● **Work task**: Your answer should be the exact lines of the records, starting with the one containing "runRow rowBcs (.relative d) ruleBcs s" and running to the end.

● **Materials provided**:
-- ==== Sys2Proof/Machine/Branch.lean ====
section
/-! DEFINITION. The eight conditional branches, 46_branch.md R121 to R129.
`rule<Kind>` is the pseudocode of one kind; `exec<Row>` is the meaning of one row of the opcode table. -/

namespace Sys2Proof.Machine

/-- The common branch rule, R121: where the condition holds, PC goes to the target and the branch adds 1 cycle, and
1 more when the target's page is not that of the next instruction (R179). -/
def branchIf (cond : Bool) (res : Resolved) (pcross : Bool) (s : State) : Option Effect :=
  (eaOf res).map fun target => if cond then ⟨s, some target, 1 + pcross.toNat⟩ else .plain s

/-- BCC, R122: `cond = (P.C = 0)`. -/
def ruleBcc : Rule := fun res pcross s =>
  branchIf (!getFlag s.p .c) res pcross s

/-- 0x90 `BCC $nnnn (target)`, R122. -/
def execBcc (d : Byte) (s : State) : Out :=
  runRow rowBcc (.relative d) ruleBcc s

/-- BCS, R123: `cond = (P.C = 1)`. -/
def ruleBcs : Rule := fun res pcross s =>
  branchIf (getFlag s.p .c) res pcross s

/-- 0xB0 `BCS $nnnn (target)`, R123. -/
def execBcs (d : Byte) (s : State) : Out :=
  runRow rowBcs (.relative d) ruleBcs s

/-- BEQ, R124: `cond = (P.Z = 1)`. -/
def ruleBeq : Rule := fun res pcross s =>
  branchIf (getFlag s.p .z) res pcross s

/-- 0xF0 `BEQ $nnnn (target)`, R124. -/
def execBeq (d : Byte) (s : State) : Out :=
  runRow rowBeq (.relative d) ruleBeq s

/-- BNE, R125: `cond = (P.Z = 0)`. -/
def ruleBne : Rule := fun res pcross s =>
  branchIf (!getFlag s.p .z) res pcross s

/-- 0xD0 `BNE $nnnn (target)`, R125. -/
def execBne (d : Byte) (s : State) : Out :=
  runRow rowBne (.relative d) ruleBne s

/-- BMI, R126: `cond = (P.N = 1)`. -/
def ruleBmi : Rule := fun res pcross s =>
  branchIf (getFlag s.p .n) res pcross s

/-- 0x30 `BMI $nnnn (target)`, R126. -/
def execBmi (d : Byte) (s : State) : Out :=
  runRow rowBmi (.relative d) ruleBmi s

/-- BPL, R127: `cond = (P.N = 0)`. -/
def ruleBpl : Rule := fun res pcross s =>
  branchIf (!getFlag s.p .n) res pcross s

/-- 0x10 `BPL $nnnn (target)`, R127. -/
def execBpl (d : Byte) (s : State) : Out :=
  runRow rowBpl (.relative d) ruleBpl s

/-- BVC, R128: `cond = (P.V = 0)`. -/
def ruleBvc : Rule := fun res pcross s =>
  branchIf (!getFlag s.p .v) res pcross s

/-- 0x50 `BVC $nnnn (target)`, R128. -/
def execBvc (d : Byte) (s : State) : Out :=
  runRow rowBvc (.relative d) ruleBvc s

/-- BVS, R129: `cond = (P.V = 1)`. -/
def ruleBvs : Rule := fun res pcross s =>
  branchIf (getFlag s.p .v) res pcross s

/-- 0x70 `BVS $nnnn (target)`, R129. -/
def execBvs (d : Byte) (s : State) : Out :=
  runRow rowBvs (.relative d) ruleBvs s

end Sys2Proof.Machine
end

● **Answer section**:
  runRow rowBcs (.relative d) ruleBcs s

/-- BEQ, R124: `cond = (P.Z = 1)`. -/
def ruleBeq : Rule := fun res pcross s =>
  branchIf (getFlag s.p .z) res pcross s

/-- 0xF0 `BEQ $nnnn (target)`, R124. -/
def execBeq (d : Byte) (s : State) : Out :=
  runRow rowBeq (.relative d) ruleBeq s

/-- BNE, R125: `cond = (P.Z = 0)`. -/
def ruleBne : Rule := fun res pcross s =>
  branchIf (!getFlag s.p .z) res pcross s

/-- 0xD0 `BNE $nnnn (target)`, R125. -/
def execBne (d : Byte) (s : State) : Out :=
  runRow rowBne (.relative d) ruleBne s

/-- BMI, R126: `cond = (P.N = 1)`. -/
def ruleBmi : Rule := fun res pcross s =>
  branchIf (getFlag s.p .n) res pcross s

/-- 0x30 `BMI $nnnn (target)`, R126. -/
def execBmi (d : Byte) (s : State) : Out :=
  runRow rowBmi (.relative d) ruleBmi s

/-- BPL, R127: `cond = (P.N = 0)`. -/
def ruleBpl : Rule := fun res pcross s =>
  branchIf (!getFlag s.p .n) res pcross s

/-- 0x10 `BPL $nnnn (target)`, R127. -/
def execBpl (d : Byte) (s : State) : Out :=
  runRow rowBpl (.relative d) ruleBpl s

/-- BVC, R128: `cond = (P.V = 0)`. -/
def ruleBvc : Rule := fun res pcross s =>
  branchIf (!getFlag s.p .v) res pcross s

/-- 0x50 `BVC $nnnn (target)`, R128. -/
def execBvc (d : Byte) (s : State) : Out :=
  runRow rowBvc (.relative d) ruleBvc s

/-- BVS, R129: `cond = (P.V = 1)`. -/
def ruleBvs : Rule := fun res pcross s =>
  branchIf (getFlag s.p .v) res pcross s

/-- 0x70 `BVS $nnnn (target)`, R129. -/
def execBvs (d : Byte) (s : State) : Out :=
  runRow rowBvs (.relative d) ruleBvs s

end Sys2Proof.Machine
end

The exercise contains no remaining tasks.